Thursday, March 10, 2011

'The Real World Las Vegas' Season 25 Premiere Recap


'The Real World' has chosen to mark its 25th season in the sinningest of cities -- Las Vegas.

Nearly a decade after the first go-round in Sin City, though, the latest 'Real World' installment doesn't really seem all that scandalous.

Sure, the cast is young, tan, beautiful, reality-TV savvy and, most of all, drunk. But in a post-'Jersey Shore' world, is that enough anymore?

The cast is predictably diverse, chock full of small-town girls, country bumpkins and street-smart PYTs. Honestly, this first episode seems specifically designed to air clips of the castmates making bold statements like "I will not go to a strip club" and " I don't want to hook up with my roommates" simply to foreshadow the fact that those things will inevitably happen at some point during the season.

The house, as always, looks like the most glorious Ikea showroom ever, only with working fixtures and a puzzlingly large amount of aquariums.

First impressions-wise, the roommates don't seem terribly interesting.

  Naomi was introduced as the requisite hardened city girl, but she seems relatively sweet and quiet during this episode and in the scenes from the rest of the season.
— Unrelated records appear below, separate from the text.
/-! ## `reportSent` -/

@[simp] theorem reportSent_windows (src : Source) (s : State) : (reportSent src s).windows = s.windows := by
  simp only [reportSent]; repeat' split
  all_goals simp
@[simp] theorem reportSent_routes (src : Source) (s : State) : (reportSent src s).routes = s.routes := by
  simp only [reportSent]; repeat' split
  all_goals simp
@[simp] theorem reportSent_rx (src : Source) (s : State) : (reportSent src s).rx = s.rx := by
  simp only [reportSent]; repeat' split
  all_goals simp
@[simp] theorem reportSent_line (src : Source) (s : State) : (reportSent src s).line = s.line := by
  simp only [reportSent]; repeat' split
  all_goals simp
@[simp] theorem reportSent_detector (src : Source) (s : State) : (reportSent src s).detector = s.detector := by
  simp only [reportSent]; repeat' split
  all_goals simp
@[simp] theorem reportSent_quiet (src : Source) (s : State) : (reportSent src s).quiet = s.quiet := by
  simp only [reportSent]; repeat' split
  all_goals simp
@[simp] theorem reportSent_loader (src : Source) (s : State) : (reportSent src s).loader = s.loader := by
  simp only [reportSent]; repeat' split
  all_goals simp
@[simp] theorem reportSent_stamp (src : Source) (s : State) : (reportSent src s).stamp = s.stamp := by
  simp only [reportSent]; repeat' split
  all_goals simp
@[simp] theorem reportSent_resetting (src : Source) (s : State) : (reportSent src s).resetting = s.resetting := by
  simp only [reportSent]; repeat' split
  all_goals simp
@[simp] theorem reportSent_freeIndex (src : Source) (s : State) : (reportSent src s).freeIndex = s.freeIndex := by
  simp only [reportSent]; repeat' split
  all_goals simp
@[simp] theorem reportSent_pending (src : Source) (s : State) : (reportSent src s).pending = s.pending := by
  simp only [reportSent]; repeat' split
  all_goals simp

/-! ## `reportError` -/

@[simp] theorem reportError_windows (src : Source) (s : State) : (reportError src s).windows = s.windows := by
  simp only [reportError]; repeat' split
  all_goals simp
@[simp] theorem reportError_routes (src : Source) (s : State) : (reportError src s).routes = s.routes := by
  simp only [reportError]; repeat' split
  all_goals simp
@[simp] theorem reportError_rx (src : Source) (s : State) : (reportError src s).rx = s.rx := by
  simp only [reportError]; repeat' split
  all_goals simp
@[simp] theorem reportError_line (src : Source) (s : State) : (reportError src s).line = s.line := by
  simp only [reportError]; repeat' split
  all_goals simp
@[simp] theorem reportError_detector (src : Source) (s : State) : (reportError src s).detector = s.detector := by
  simp only [reportError]; repeat' split
  all_goals simp
@[simp] theorem reportError_quiet (src : Source) (s : State) : (reportError src s).quiet = s.quiet := by
  simp only [reportError]; repeat' split
  all_goals simp
@[simp] theorem reportError_loader (src : Source) (s : State) : (reportError src s).loader = s.loader := by
  simp only [reportError]; repeat' split
  all_goals simp
@[simp] theorem reportError_stamp (src : Source) (s : State) : (reportError src s).stamp = s.stamp := by
  simp only [reportError]; repeat' split
  all_goals simp
@[simp] theorem reportError_resetting (src : Source) (s : State) : (reportError src s).resetting = s.resetting := by
  simp only [reportError]; repeat' split
  all_goals simp
@[simp] theorem reportError_freeIndex (src : Source) (s : State) : (reportError src s).freeIndex = s.freeIndex := by
  simp only [reportError]; repeat' split
  all_goals simp
@[simp] theorem reportError_pending (src : Source) (s : State) : (reportError src s).pending = s.pending := by
  simp only [reportError]; repeat' split
  all_goals simp

/-! ## `reportAborted` -/

@[simp] theorem reportAborted_ports (src : Source) (s : State) : (reportAborted src s).ports = s.ports := by
  simp only [reportAborted]; repeat' split
  all_goals simp
@[simp] theorem reportAborted_windows (src : Source) (s : State) : (reportAborted src s).windows = s.windows := by
  simp only [reportAborted]; repeat' split
  all_goals simp
@[simp] theorem reportAborted_routes (src : Source) (s : State) : (reportAborted src s).routes = s.routes := by
  simp only [reportAborted]; repeat' split
  all_goals simp
@[simp] theorem reportAborted_rx (src : Source) (s : State) : (reportAborted src s).rx = s.rx := by
  simp only [reportAborted]; repeat' split
  all_goals simp
@[simp] theorem reportAborted_tx (src : Source) (s : State) : (reportAborted src s).tx = s.tx := by
  simp only [reportAborted]; repeat' split
  all_goals simp
@[simp] theorem reportAborted_line (src : Source) (s : State) : (reportAborted src s).line = s.line := by
  simp only [reportAborted]; repeat' split
  all_goals simp
@[simp] theorem reportAborted_detector (src : Source) (s : State) : (reportAborted src s).detector = s.detector := by
  simp only [reportAborted]; repeat' split
  all_goals simp
@[simp] theorem reportAborted_quiet (src : Source) (s : State) : (reportAborted src s).quiet = s.quiet := by
  simp only [reportAborted]; repeat' split
  all_goals simp
@[simp] theorem reportAborted_loader (src : Source) (s : State) : (reportAborted src s).loader = s.loader := by
  simp only [reportAborted]; repeat' split
  all_goals simp
@[simp] theorem reportAborted_stamp (src : Source) (s : State) : (reportAborted src s).stamp = s.stamp := by
  simp only [reportAborted]; repeat' split
  all_goals simp
@[simp] theorem reportAborted_resetting (src : Source) (s : State) : (reportAborted src s).resetting = s.resetting := by
  simp only [reportAborted]; repeat' split
  all_goals simp
@[simp] theorem reportAborted_nextCandidacy (src : Source) (s : State) : (reportAborted src s).nextCandidacy = s.nextCandidacy := by
  simp only [reportAborted]; repeat' split
  all_goals simp
@[simp] theorem reportAborted_freeIndex (src : Source) (s : State) : (reportAborted src s).freeIndex = s.freeIndex := by
  simp only [reportAborted]; repeat' split
  all_goals simp
@[simp] theorem reportAborted_pending (src : Source) (s : State) : (reportAborted src s).pending = s.pending := by
  simp only [reportAborted]; repeat' split
  all_goals simp

/-! ## `announceLine` -/

@[simp] theorem announceLine_windows (b : LineState) (s : State) : (announceLine b s).windows = s.windows := by
  simp only [announceLine]; repeat' split
  all_goals simp
@[simp] theorem announceLine_routes (b : LineState) (s : State) : (announceLine b s).routes = s.routes := by
  simp only [announceLine]; repeat' split
  all_goals simp
@[simp] theorem announceLine_rx (b : LineState) (s : State) : (announceLine b s).rx = s.rx := by
  simp only [announceLine]; repeat' split
  all_goals simp
@[simp] theorem announceLine_tx (b : LineState) (s : State) : (announceLine b s).tx = s.tx := by
  simp only [announceLine]; repeat' split
  all_goals simp
@[simp] theorem announceLine_slots (b : LineState) (s : State) : (announceLine b s).slots = s.slots := by
  simp only [announceLine]; repeat' split
  all_goals simp
@[simp] theorem announceLine_line (b : LineState) (s : State) : (announceLine b s).line = s.line := by
  simp only [announceLine]; repeat' split
  all_goals simp
@[simp] theorem announceLine_detector (b : LineState) (s : State) : (announceLine b s).detector = s.detector := by
  simp only [announceLine]; repeat' split
  all_goals simp
@[simp] theorem announceLine_quiet (b : LineState) (s : State) : (announceLine b s).quiet = s.quiet := by
  simp only [announceLine]; repeat' split
  all_goals simp
@[simp] theorem announceLine_loader (b : LineState) (s : State) : (announceLine b s).loader = s.loader := by
  simp only [announceLine]; repeat' split
  all_goals simp
@[simp] theorem announceLine_stamp (b : LineState) (s : State) : (announceLine b s).stamp = s.stamp := by
  simp only [announceLine]; repeat' split
  all_goals simp
@[simp] theorem announceLine_resetting (b : LineState) (s : State) : (announceLine b s).resetting = s.resetting := by
  simp only [announceLine]; repeat' split
  all_goals simp
@[simp] theorem announceLine_nextCandidacy (b : LineState) (s : State) : (announceLine b s).nextCandidacy = s.nextCandidacy := by
  simp only [announceLine]; repeat' split
  all_goals simp
@[simp] theorem announceLine_freeIndex (b : LineState) (s : State) : (announceLine b s).freeIndex = s.freeIndex := by
  simp only [announceLine]; repeat' split
  all_goals simp
@[simp] theorem announceLine_pending (b : LineState) (s : State) : (announceLine b s).pending = s.pending := by
  simp only [announceLine]; repeat' split
  all_goals simp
At the very least, she seems like a good ally for Nany (or, conversely, an enabler rooting for Nany to cheat on her boyfriend).

  Speaking of Nany, the drop-dead gorgeous community college student is pretty much the spitting image of Daniella Alonso, amIrite? She has a boyfriend of six years, so the logical question is how long until she cheats with Adam?

  Adam was shot and spent three years in juvy. He is a bad boy, yet insists on telling girls that he's shy and has no game while slyly admitting in the confessional that he usually has seven girlfriends at a time.

After the first roommate night out, Adam told Nany that it was the first time he picked up a girl from a bar. Coincidentally, last night was the first night I wasted three hours watching meaningless reality television instead of doing something intellectually stimulating like reading a book. Oh wait, NEITHER OF THOSE THINGS ARE EVEN REMOTELY TRUE.

  Dustin seems like the aw shucks country boy of the group, yet is hiding a secret from his roommates -- he is straight, but has done gay porn. Ronnie-style, he insisted he didn't want to date a roommate yet ended up hooking up with Heather in what appears to be a by-the-books showmance. Of course this happened.

  Heather is from a town near my hometown in South Jersey, so I can't tell if I am predisposed to love or hate her. She seems nice, so I'm going to go with "love" until further notice.

  Leroy is kind of intimidating. He has a really deep voice, and personally I find it really difficult to look into the eyes of a person with abs that chiseled. He appears to love the ladies, and the ladies appear to love him back. They at least seem pleased with the opportunity to do laundry on his stomach.

Side note: He is a trash man in real life! That is the best, most un-glamorous job ever.

  Finally, we have Michael. Michael, Michael, Michael. He's the innocent Christian of the season, who only lost his virginity a few months ago and tries to woo trashy chicks he brings back from the club with prayer. I can't decide whether he's adorable or creepily naieve. I'm leaning toward adorable, but I can't help but feel a little secondhand embarrassment watching him try to keep up with the cool kids he's rooming with.

The premiere episode antics might've been shocking at one point in time, but seeing attractive people party and bring randoms home to their sweet-ass suite is old hat by now. Plus, you really know what you're getting into when you realize that these are the types of people who wear their sunglasses at night. Also, Leroy and Adam both participated in (separate) three-way kisses. Is that still a thing? I guess only on MTV reality shows.

However, Dustin's "I want you to make mistakes so you can learn from them" speech to Michael was the most oddly convincing argument for sin that I've ever heard. Sign me up!

But, really, I already watch one show about twentysomethings hooking up in nightclubs and then hooking up later in hot tubs. Do I really need another? 'Real World Las Vegas' round two is at least better than the snooze-fest of 'DC,' but they've got to throw some sort of plot device in the mix to keep me tuning in.